Why void() redefines a function in C++?

Question

Given this function:

int f() {return 10;}

void(f()) defines a void f() and doesn't compile with the following error:

'void f(void)': overloaded function differs only by return type from 'int f(void)'

While if a call expression is used, the code compiles:

void(f(void());

Why is this?

I'm using Microsoft VC++

Answer 1

Both the constructions

void(f());

and

void(f(void());

declare functions with the name f. You may enclose declarators in parentheses.

For example your first function could be declared like

int( f() )
{
    return 10;
}

The first construction declares a function that has the return type void and no arguments. So it differs from your first function declaration only by the return type. As result the compiler issues the error message because you may not overload functions that differ only by their return types.

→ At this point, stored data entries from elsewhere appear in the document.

/-! ### Hallmark (R438, R439) -/

/-- The payload of Table 14-11, keys 1 to 21 in order. -/
def hallmarkPayload (nonce : List Byte) (s : Block) : List Byte :=
  let c := s.cru
  let h := fun (b : List Byte) => cborBstr (sha512 b)
  let part := fun n =>
    if tget s.upd.ver n == 0 then cborArr [cborUint n, cborUint 0, cborBstr []]
    else cborArr [cborUint n, cborUint (tget s.upd.ver n).toNat, cborBstr (fixLen 64 (tget s.upd.hash n))]
  let anchor := fun k => (lookupN k c.anchors).map fun d =>
    cborArr [cborUint (k / 4), cborUint (k % 4), cborBstr (sha256 d)]
  cborMap [cborUint serialNum, cborUint sysId.toNat, cborUint (lifecycle s), cborUint s.sys.mode.code,
    cborUint s.sys.mtime, cborInt s.sys.wallOfs, cborArr ((List.range 9).map part),
    cborArr [cborUint s.asy.record.calseq, cborUint s.asy.record.calid, h (calBytes s.asy.record)],
    cborArr [cborUint (u32At s.saf.pset 4), cborUint s.saf.pstate, h s.saf.pset],
    cborArr [cborUint s.cfg.ident, h (cfgImage s)],
    cborArr ((List.range 3).map fun d => cborUint (if (s.dom d).rows.isEmpty then 0 else (s.dom d).hdr.compiler)),
    cborArr [cborUint s.split, cborUint (s.cfg32 0x0001 4 % 8)],
    cborArr (c.tamCnt.map cborUint), cborBool c.alarm, cborBool (c.evalCause == 0), cborUint c.evalCause,
    (match c.grant with
      | some g => cborArr [cborUint g.id, cborUint g.expiry]
      | none => cborNull),
    cborUint c.dbgState, cborArr [cborBstr (slotPublic 1 s), cborBstr (slotPublic 2 s)],
    cborArr ((upto 4 15).filterMap anchor), cborBstr nonce]

def specSecHallmarkGet : CmdSpec where
  op := 0x0A01
  role := .mb0
  modes := mWork
  len := fun p => 4 ≤ p.length && p.length == 4 + u8At p 0
  body := fun _ p s =>
    let n := u8At p 0
    if !(8 ≤ n && n ≤ 64) then refuse stBadParam s
    else
      let doc := coseSign1 (attKid s) (hallmarkPayload (bytesAt p 4 n) s) (slotSign 0)
      let k := inc32 s.cru.hallCnt
      ok doc (raise 199 k (engOp 2 (updCru (fun c => { c with hallCnt := k }) s)))

/-! ### Ethernet TLS (R437) -/

/-- The client's chain leads to an anchor of class 1. -/
def clientOk (chain : List Byte) (s : Block) : Bool :=
  s.cru.anchors.any fun a => a.1 / 4 == 1 && Config.chains chain a.2

/-- A ClientHello on ETH1 or ETH2 that the server takes up: it goes on to the signature with slot 19. -/
def ethTlsAccepts (port : Nat) (tls13 suiteOk : Bool) (chain : List Byte) (s : Block) : Bool :=
  (port == 1 || port == 2) && tls13 && suiteOk && served s && crucRuns s && s.cru.drbgOk &&
    s.lnk.conns.any (fun c => c.port == port && c.service == 0) && !tget s.cru.tls (port - 1) && clientOk chain s

/-- The session's traffic keys, free values of the key exchange, in slots 56 and 57 or 58 and 59. -/
def tlsKeys (port : Nat) (s : Block) : Block :=
  [54 + 2 * port, 55 + 2 * port].foldl (fun s k => sessionKey false k s) s

/-- `ETH_TLS_CLIENTHELLO`. -/
def execEthTlsClienthello (port : Nat) (tls13 suiteOk : Bool) (certChain : List Byte) (s : State) : Out :=
  act (fun b =>
    if !ethTlsAccepts port tls13 suiteOk certChain b then b
    else if !slotValid 19 b then keyMisuse 19 4 10 b
    else if (lookupN 19 b.cru.chains).isNone then b
    else tlsKeys port (engOp 4 (updCru (fun c => { c with tls := tput c.tls (port - 1) true }) b))) s

/-! ### The command rows -/

def execCmdSecStatus (h : Req) (p : List Byte) (s : State) : Out := act (runCmd specSecStatus h p) s
def execCmdSecHallmarkGet (h : Req) (p : List Byte) (s : State) : Out := act (runCmd specSecHallmarkGet h p) s
def execCmdSecGrantInstall (h : Req) (p : List Byte) (s : State) : Out := act (runCmd specSecGrantInstall h p) s
def execCmdSecGrantRemove (h : Req) (p : List Byte) (s : State) : Out := act (runCmd specSecGrantRemove h p) s
def execCmdSecProvOpen (h : Req) (p : List Byte) (s : State) : Out := act (runCmd specSecProvOpen h p) s
def execCmdSecProvItem (h : Req) (p : List Byte) (s : State) : Out := act (runCmd specSecProvItem h p) s
def execCmdSecProvClose (h : Req) (p : List Byte) (s : State) : Out := act (runCmd specSecProvClose h p) s
def execCmdSecKeygen (h : Req) (p : List Byte) (s : State) : Out := act (runCmd specSecKeygen h p) s
def execCmdSecPubkeyRead (h : Req) (p : List Byte) (s : State) : Out := act (runCmd specSecPubkeyRead h p) s
def execCmdSecCertRead (h : Req) (p : List Byte) (s : State) : Out := act (runCmd specSecCertRead h p) s
def execCmdSecTamperRead (h : Req) (p : List Byte) (s : State) : Out := act (runCmd specSecTamperRead h p) s
def execCmdSecTamperAck (h : Req) (p : List Byte) (s : State) : Out := act (runCmd specSecTamperAck h p) s
def execCmdSecDecommission (h : Req) (p : List Byte) (s : State) : Out := act (runCmd specSecDecommission h p) s
def execCmdSecDebug (h : Req) (p : List Byte) (s : State) : Out := act (runCmd specSecDebug h p) s
def execCmdSecKeyErase (h : Req) (p : List Byte) (s : State) : Out := act (runCmd specSecKeyErase h p) s
def execCmdSecTamperTest (h : Req) (p : List Byte) (s : State) : Out := act (runCmd specSecTamperTest h p) s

The second construction declares a function that has as its parameter a function of the type void(). So it differs from your first function declaration by the number and type of parameters. So such an overloaded function declaration is valid.

Here is a demonstration program.

#include <iostream>

int f();
void ( f( void() ) );

int f()
{
    return 10;
}

void ( f( void g() ) )
{
    g();
}

void h()
{
    std::cout << "Hello, function declarations!\n";
}

int main() 
{
    f( h );
}

Its output is

Hello, function declarations!

If you want just to cast the result of the function call to void you can write for example

( void )f();

Answer 2

Sometimes you need parenthesis in a declaration, for example to tell the difference between these:

int* f();     // function returning a pointer to int
int (*f)();   // pointer to function returning an int

Nobody has cared enough to set up the rules of exactly when the set of parenthesis is strictly needed, so the language just says that they are allowed. Even in places where they are not needed.

So, you can write int* f(); or int* (f)(); or int* (f()); or int* ((( f() )));, they all mean the same.

And, according to this, your void(f()); is the same as void (f()); and the same as void f();. It declares a function, but doesn't call it.